Wednesday, June 26th, marks the 25th death anniversary of famous Russian tenor and People's Artist of the USSR Sergei Lemeshev (1902-1977).
...On a December day of 1919, a 17-year-old village boy entered the 3rd International Workers' Club in Tver, north-west of Moscow. He had walked some 50 kilometres in severe frost to "try to become an artist" in the town.
Sergei came to love art when he was 12. It happened in St. Petersburg where he had been sent to master the profession of a boot-maker. Returning to the native village Lemeshev spent more time taking part in amateur theatricals than over boot-making activities. Nikolai Kvashnin, an ardent theatre-lover, who had accidentally come from Moscow managed to see the boy's talent. His wife started to give Lemeshev the first vocal lessons. Then Lemeshev studied in the Moscow Conservatory and later on made his way to the Bolshoi Theatre stage.
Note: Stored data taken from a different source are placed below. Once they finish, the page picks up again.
-- ==== Sys2Proof/Machine/Power.lean ====
section
/-! DEFINITION. Supply, clocks and power (R397–R412): the V/F table, the clock governor, zone requests, power samples, the
cap, the alert, and the faults of rails and clocks. -/

namespace Sys2Proof.Machine

/-- Replace the power state. -/
def State.setPower (s : State) (p : PowerSt) : State := { s with power := p }

/-! ### The V/F table (R406) -/

/-- The clock frequency of a code in MHz (R404). -/
def clockMhz (k : Nat) : Nat := 400 + 25 * k

/-- The eight frequencies of the V/F table. -/
def vfFreqs : List Nat := [400, 525, 650, 775, 900, 1025, 1150, 1250]

/-- ⌈a / b⌉ for a positive b. -/
def ceilDiv (a : Int) (b : Nat) : Int := -((-a) / (b : Int))

/-- V_MIN of a table of eight VID codes at a frequency. -/
def vMin (vids : Nat → Nat) (f : Nat) : Int :=
  let p := ((List.range 7).filter fun p => decide (vfFreqs.getD p 0 ≤ f)).foldl max 0
  let f0 := vfFreqs.getD p 0
  (vids p : Int) + ceilDiv (((vids (p + 1) : Int) - vids p) * ((f : Int) - f0)) (vfFreqs.getD (p + 1) 0 - f0)

/-- V_MIN′ of a region at a clock code: the fused value with the trim VOFF. -/
def State.vMinAt (s : State) (r k : Nat) : Int :=
  vMin (fun p => s.rd pCAL CAL_VF_VIDS r / 2 ^ (8 * p) % 256) (clockMhz k) + signed 8 (s.rd pCAL CAL_TRIM_VOFF r)

/-- GUARD of a region. -/
def State.guardOf (s : State) (r : Nat) : Nat := s.rd (regPage r) REG_PT_EXPERT_GUARD

/-- A measured voltage in 0.25 mV as a VID code (R407). -/
def vidOf (v : Nat) : Int := ((v : Int) - 1600) / 10

/-! ### Zones (R398, R399) -/

/-- The mode of a core zone: 0 OFF, 1 RETENTION, 2 RUN. A module trip turns every zone OFF (R413). -/
def State.zoneMode (s : State) (r : Nat) : Nat :=
  if s.power.tripped then 0
  else match s.regionState r with
    | 0 => if s.reports.any fun x => x.cls == .region && x.unit == r && x.page == regPage r && decide (24 ≤ x.code) then 1 else 2
    | 1 | 2 => 1
    | _ => 0

/-- VID_SENT in a mode (R398, R408). -/
def State.vidFor (s : State) (r mode : Nat) : Nat :=
  let top := s.rd pCAL CAL_LIMITS_VMAX_VID
  match mode with
  | 0 => 0
  | 1 => min top (s.rd pCAL CAL_VF_RET_VID r)
  | _ => min top (max 80 (max (s.rd (regPage r) REG_PT_REQ_VID)
      (s.vMinAt r (s.rd (regPage r) REG_PT_STATUS_K_RUN) + s.guardOf r).toNat))

/-- Show a region's zone request in PT_STATUS. -/
def State.showZone (s : State) (r : Nat) : State :=
  let m := s.zoneMode r
  s.wrs (regPage r) [(REG_PT_STATUS_ZMODE, m), (REG_PT_STATUS_VID_SENT, s.vidFor r m)]

/-- A slot of the zone frame: MODE, VID, and odd parity over bits 15 to 1 (R399). -/
def zoneSlot (mode vid : Nat) : Nat :=
  let w := mode * 2 ^ 14 + vid % 256 * 2 ^ 6
  w + b2n ((maskList 16 w).length % 2 == 0)

/-- ZONE_FRAME (R399, R470): one frame of the 84 requests. -/
def execZoneFrame (s : State) : Host.Outcome State Fault Refusal :=
  keep s (if s.heldReset then s else
    let s := (List.range 84).foldl (fun s r => s.showZone r) s
    s.emit (.zoneFrame ((List.range 84).map fun r =>
      zoneSlot (s.rd (regPage r) REG_PT_STATUS_ZMODE) (s.rd (regPage r) REG_PT_STATUS_VID_SENT))))

/-! ### The governor (R404, R407, R408) -/

/-- The terms of K_CEIL in the order of LIMITER's bits: REQ, FMAX, VOLT, CAP, CORE, THERM, ALERT, and FW. -/
def State.clockTerms (s : State) (r : Nat) : List Nat × Nat :=
  let p := regPage r
  let v := min (s.rd p REG_PT_STATUS_VID_SENT : Int) (vidOf (s.rd p REG_PT_STATUS_V_MEAS))
  let volt := ((List.range 35).filter fun k => decide (s.vMinAt r k + s.guardOf r ≤ v)).foldl max 0
  ([s.rd p REG_PT_REQ_CLK_K, s.rd pCAL CAL_VF_FMAX_K r, volt, s.rd pPWR PWR_STATUS_K_CAP, s.rd pPWR PWR_STATUS_K_CORE,
    s.rd p REG_PT_TEMP_K_THERM, s.power.alert], if s.rd pFWC FWC_RCC_STATE r = 1 then 34 else 0)

/-- One microsecond of a region's governor. An ACTIVE region that no job holds runs at code 0; a clock that is gated or has
stopped reads 0. -/
def State.govern (s : State) (r : Nat) : State :=
  let p := regPage r
  let s := s.showZone r
  let was := s.rd p REG_PT_STATUS_K_RUN
  let (ts, fw) := s.clockTerms r
  let ceil := ts.foldl min fw
  let lim := if fw = ceil then 127 else maskOf ((ts.zipIdx.filter fun (x : Nat × Nat) => x.1 == ceil).map (·.2))
  let run := s.zoneMode r == 2 && !s.power.clockOff.contains r
  let goal := if (s.slotOf r).isNone then 0 else ceil
  let k := if !run then 0 else if was < goal then min goal (was + 4) else max goal (was - 4)
  let s := s.wrs p [(REG_PT_STATUS_K_CEIL, ceil), (REG_PT_STATUS_LIMITER, lim), (REG_PT_STATUS_K_RUN, k)]
  let s := if k = was then s else s.bump p REG_C_CLOCK_CHANGES
  s.showZone r

/-- GOVERNOR_TICK (R407, R410): every microsecond, with the zone voltages measured in 0.25 mV. A dead page has no
governor. -/
def execGovernorTick (volts : List Nat) (s : State) : Host.Outcome State Fault Refusal :=
  keep s ((List.range 84).foldl (fun s r =>
    if 3 ≤ s.regionState r then s.showZone r
    else (s.wr (regPage r) REG_PT_STATUS_V_MEAS (volts.getD r 0)).govern r) s)

/-! ### Droop (R409) -/

/-- DROOP (R409): the zone voltage in mV lies below V_MIN′ at k_run, and the clock runs at half frequency. -/
def execDroop (r : RegionIx) (mv : Nat) (s : State) : Host.Outcome State Fault Refusal :=
  let low := decide ((2 * mv : Int) < 800 + 5 * s.vMinAt r (s.rd (regPage r) REG_PT_STATUS_K_RUN))
  keep s (if s.zoneMode r = 2 ∧ low ∧ r.val ∉ s.power.droop then
      (s.setPower { s.power with droop := r.val :: s.power.droop }).bump (regPage r) REG_C_DROOP_EVENTS
    else s)

/-- DROOP_END (R409). -/
def execDroopEnd (r : RegionIx) (s : State) : Host.Outcome State Fault Refusal :=
  keep s (s.setPower { s.power with droop := s.power.droop.filter (· != r.val) })

/-! ### Samples, the cap and the core limit (R410, R411) -/

/-- One sample against a limit in 0.1 W: the term and the samples in a row at or below 98 % since its last rise; whether the
term stepped down. A limit of 0 is none. -/
def capStep (k good power limit : Nat) : Nat × Nat × Bool :=
  let above := limit != 0 && decide (limit < power)
  let calm := limit == 0 || decide (100 * power ≤ 98 * limit)
  if above then (k - 4, 0, true)
  else if !calm then (k, 0, false)
  else if 100 ≤ good + 1 then (min 34 (k + 1), 0, false)
  else (k, good + 1, false)

/-- Nominal voltage and tolerance of the rails after the core zones, in 0.25 mV (R397). -/
def railLimits : List (Nat × Nat) := [(3200, 64), (3000, 60), (4400, 88), (3600, 72), (13200, 396), (3200, 64), (7200, 360)]

/-- Energy of 10 µs at a power in 0.1 W is that number of microjoules: the whole units and the rest. -/
def energyStep (rest power unit : Nat) : Nat × Nat := ((rest + power) / unit, (rest + power) % unit)

/-- A region's reading with the gain of its current monitor trimmed by IGAIN, in 0.1 % (R423), rounded down. -/
def State.trimmed (s : State) (r : Nat) (x : Reading) : Reading :=
  let g := (1000 + signed 8 (s.rd pCAL CAL_TRIM_IGAIN r)).toNat
  { x with amps := x.amps * g / 1000, power := x.power * g / 1000 }

/-- The core zones' readings with their trims. -/
def State.trimZones (s : State) (zones : List Reading) : List Reading :=
  (zones.take 84).zipIdx.map fun (x : Reading × Nat) => s.trimmed x.2 x.1

/-- Record a core zone's sample. -/
def State.zoneSample (s : State) (r : Nat) (x : Reading) : State :=
  let p := regPage r
  let s := if 3 ≤ s.regionState r then s else s.wrs p [(REG_PT_STATUS_V_MEAS, x.volts), (REG_PT_STATUS_I_MEAS, x.amps)]
  let (mj, rest) := energyStep (tabGet (fun _ => 0) s.power.zoneEnergy r) x.power 1000
  let s := s.setPower { s.power with zoneEnergy := tabSet (fun _ => 0) s.power.zoneEnergy r rest }
  if mj = 0 then s else s.bump p REG_C_ENERGY_MJ mj

/-- Record another rail's sample. -/
def State.railSample (s : State) (i : Nat) (x : Reading) : State :=
  let (nom, tol) := railLimits.getD i (0, 0)
  s.wrs pPWR [(PWR_RAIL_V_MEAS, x.volts), (PWR_RAIL_I_MEAS, x.amps),
    (PWR_RAIL_OK, b2n (decide (nom ≤ x.volts + tol) && decide (x.volts ≤ nom + tol)))] i

/-- The cap in 0.1 W, 0 for none. -/
def State.capDw (s : State) : Nat := 100 * s.rd pPWR PWR_CAP_CAP_DW

/-- Both terms of R411 after a sample of the total and the core power. -/
def State.capSample (s : State) (total core : Nat) : State :=
  let k := s.rd pPWR PWR_STATUS_K_CAP
  let (k1, g1, d1) := capStep k s.power.capGood total s.capDw
  let (k2, g2, d2) := capStep (s.rd pPWR PWR_STATUS_K_CORE) s.power.coreGood core (100 * s.rd pCAL CAL_LIMITS_CORE_MAX_DW)
  let bad := d1 && k == 0
  let new := s.power.capNew
  let s := s.setPower { s.power with capGood := g1, coreGood := g2, capNew := false }
  let s := s.wrs pPWR [(PWR_STATUS_K_CAP, k1), (PWR_STATUS_K_CORE, k2), (PWR_STATUS_CAP_LIMITING, b2n (decide (k1 < 34))),
    (PWR_STATUS_CAP_UNREACHABLE, b2n bad)]
  let s := if d1 || d2 then s.bump pPWR PWR_C_CAP_STEPS (b2n d1 + b2n d2) else s
  let s := if bad then s.raiseErr pPWR PWR_ERR_STATUS_CAP_EXCEEDED else s
  if new then s.raiseEvt pPWR PWR_EVT_STATUS_CAP_APPLIED else s

/-- The samples of the core zones and of the other rails, recorded. -/
def State.samples (s : State) (zones rails : List Reading) : State :=
  let s := (zones.take 84).zipIdx.foldl (fun (s : State) (x : Reading × Nat) => s.zoneSample x.2 x.1) s
  (rails.take 7).zipIdx.foldl (fun (s : State) (x : Reading × Nat) => s.railSample x.2 x.1) s

/-- The module's total and core power, their average and its energy after a sample. -/
def State.totalSample (s : State) (total core : Nat) : State :=
  let ts := (total :: s.power.totals).take 10
  let (j, rest) := energyStep s.power.energy total 1000000
  let s := s.setPower { s.power with totals := ts, energy := rest }
  let s := s.wrs pPWR [(PWR_MEAS_TOTAL_W, total / 10), (PWR_MEAS_CORE_W, core / 10), (PWR_MEAS_AVG100_W, ts.sum / (10 * ts.length))]
  if j = 0 then s else s.bump pPWR PWR_ENERGY_J j

/-- POWER_SAMPLE (R410, R411): the core zones' and the other rails' samples of the last 10 µs. -/
def execPowerSample (zones rails : List Reading) (s : State) : Host.Outcome State Fault Refusal :=
  let zs := s.trimZones zones
  let core := (zs.map (·.power)).sum
  let total := core + ((rails.take 7).map (·.power)).sum
  keep s (((s.samples zs rails).totalSample total core).capSample total core)

/-- CAP_WRITE (R411): a write of PWR.CAP, used from the next sample; 0 or 500–6,000, any other value is ignored. -/
def execCapWrite (q : Requester) (v : Word) (s : State) : Host.Outcome State Fault Refusal :=
  let c := PWR_CAP_CAP_DW.of v
  keep s (s.serveWrite q (regAddr pPWR 0x100) v fun s =>
    if c = 0 ∨ (500 ≤ c ∧ c ≤ 6000) then (s.wr pPWR PWR_CAP_CAP_DW c).setPower { s.power with capNew := true } else s)

/-! ### The alert (R412) -/

/-- Set the ALERT term. -/
def State.setAlert (s : State) (k : Nat) : State :=
  (s.setPower { s.power with alert := k }).wr pPWR PWR_STATUS_ALERT_ACTIVE (b2n (decide (k < 34)))

/-- What an alert does: the ALERT term of every region is ALERT_K while the pin is low (R412). -/
def State.alertActs (s : State) : State :=
  let s := s.setPower { s.power with alertLow := true, alertHold := false }
  ((s.setAlert (s.rd pPWR PWR_ALERT_CFG_ALERT_K)).bump pPWR PWR_C_ALERTS).raiseEvt pPWR PWR_EVT_STATUS_ALERT_ASSERTED

/-- ALERT_ASSERT (R405, R412, R473): PWR_ALERT_N has been low for `ns`. Below 100 ns the filter stops it; from 200 ns it acts; between
the two a free value says whether it does. -/
def execAlertAssert (ns : Nat) (s : State) : Host.Outcome State Fault Refusal :=
  keep s (if ns < 100 || s.power.alertLow || s.heldReset then s
    else if 200 ≤ ns then s.alertActs
    else
      let (w, s) := s.draw
      if bit w.toNat 0 then s.alertActs else s)

/-- ALERT_DEASSERT (R412): the pin rises and HOLD_US starts. -/
def execAlertDeassert (s : State) : Host.Outcome State Fault Refusal :=
  keep s (if s.power.alertLow then s.setPower { s.power with alertLow := false, alertHold := true } else s)

/-- ALERT_HOLD_EXPIRY (R412 event 5): the term starts to rise. -/
def execAlertHoldExpiry (s : State) : Host.Outcome State Fault Refusal :=
  keep s (if s.power.alertHold then
      (s.setPower { s.power with alertHold := false }).raiseEvt pPWR PWR_EVT_STATUS_ALERT_RELEASED
    else s)

/-- ALERT_RAMP_TICK (R412): 1 code every 10 µs. -/
def execAlertRampTick (s : State) : Host.Outcome State Fault Refusal :=
  keep s (if s.power.alertLow || s.power.alertHold || decide (34 ≤ s.power.alert) then s else s.setAlert (s.power.alert + 1))

/-! ### Faults of supply and clocks (R401, R403) -/

/-- A region thermal shutdown (R413), or what is handled as one: ACTIVE regions report it under a code, STANDBY ones are
FENCED. -/
def State.shutdown (s : State) (r : Nat) (f : Fld) : State :=
  match s.regionState r with
  | 0 =>
    if s.reports.any fun x => x.cls == .region && x.unit == r && x.page == regPage r && decide (24 ≤ x.code) then s
    else
      let s := (s.raiseErr (regPage r) f).reportOn .region r (regPage r) f (s.jobOf r)
      let s := (s.raiseEvt pTHM THM_EVT_STATUS_REGION_THERMAL_OFF).bump pTHM THM_C_REGION_SHUTDOWNS
      (s.wr (regPage r) REG_PT_STATUS_K_RUN 0).showZone r
  | 1 => ((s.raiseErr (regPage r) f).fenceRegion r 3).showZone r
  | _ => s

/-- ZONE_TIMEOUT (R401): a zone has not reached its RUN request for 200 µs. -/
def execZoneTimeout (r : RegionIx) (s : State) : Host.Outcome State Fault Refusal :=
  let low := decide (vidOf (s.rd (regPage r) REG_PT_STATUS_V_MEAS) < (s.rd (regPage r) REG_PT_STATUS_VID_SENT : Int))
  keep s (if s.zoneMode r = 2 ∧ low then
      (s.raiseErr (regPage r) REG_ERR_STATUS_ZONE_TIMEOUT).bump (regPage r) REG_C_ZONE_TIMEOUTS
    else s)

/-- OVERVOLT (R401): a zone above 0.95 V for 10 µs. -/
def execOvervolt (r : RegionIx) (s : State) : Host.Outcome State Fault Refusal := keep s (s.shutdown r REG_ERR_STATUS_OVERVOLT)

/-- A MODULE fault that a page detects (R353). -/
def State.moduleReport (s : State) (page : Nat) (f : Fld) : State := (s.raiseErr page f).reportOn .module page page f

/-- RAIL_FAULT (R401): another rail outside its tolerance for 10 µs. -/
def execRailFault (rail : Fin 7) (s : State) : Host.Outcome State Fault Refusal :=
  keep s (if s.heldReset then s else (s.wr pPWR PWR_RAIL_OK 0 rail).moduleReport pPWR PWR_ERR_STATUS_RAIL_FAULT)

/-- REFCLK_LOSS (R403). -/
def execRefclkLoss (s : State) : Host.Outcome State Fault Refusal := keep s (s.moduleReport pPWR PWR_ERR_STATUS_REFCLK_LOSS)

/-- CLK_PLL_UNLOCK (R403): the fabric, management or time-base PLL. -/
def execClkPllUnlock (_which : Fin 3) (s : State) : Host.Outcome State Fault Refusal :=
  keep s (s.moduleReport pPWR PWR_ERR_STATUS_CLK_PLL_UNLOCK)

/-- REGION_PLL_UNLOCK (R403): the region's clock stops; the missed heartbeat reports it. -/
def execRegionPllUnlock (r : RegionIx) (s : State) : Host.Outcome State Fault Refusal :=
  keep s (if 3 ≤ s.regionState r then s
    else
      let s := s.setPower { s.power with clockOff := r.val :: s.power.clockOff.filter (· != r.val) }
      (s.raiseErr (regPage r) REG_ERR_STATUS_PLL_UNLOCK).wr (regPage r) REG_PT_STATUS_K_RUN 0)

end Sys2Proof.Machine
end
Lemeshev started to sing on the "first stage of the Soviet Union" in 1931. The tenor sang the party of Lensky in one of Russia's best operas, Yevgeny Onegin by Tchaikovsky, over 500 times in his artistic life. The audience would always cry during the scene of the duel and death of the character. It was this very role with which Lemeshev finished his career at the Bolshoi Theatre.
Sergei Lemeshev became a legendary singer of the past century and an excellent Russian tenor. The artist had a magic tone colour, voice, beauty, an irresistible magnetism and courage: for 6 years he sang only with one lung because of a disease.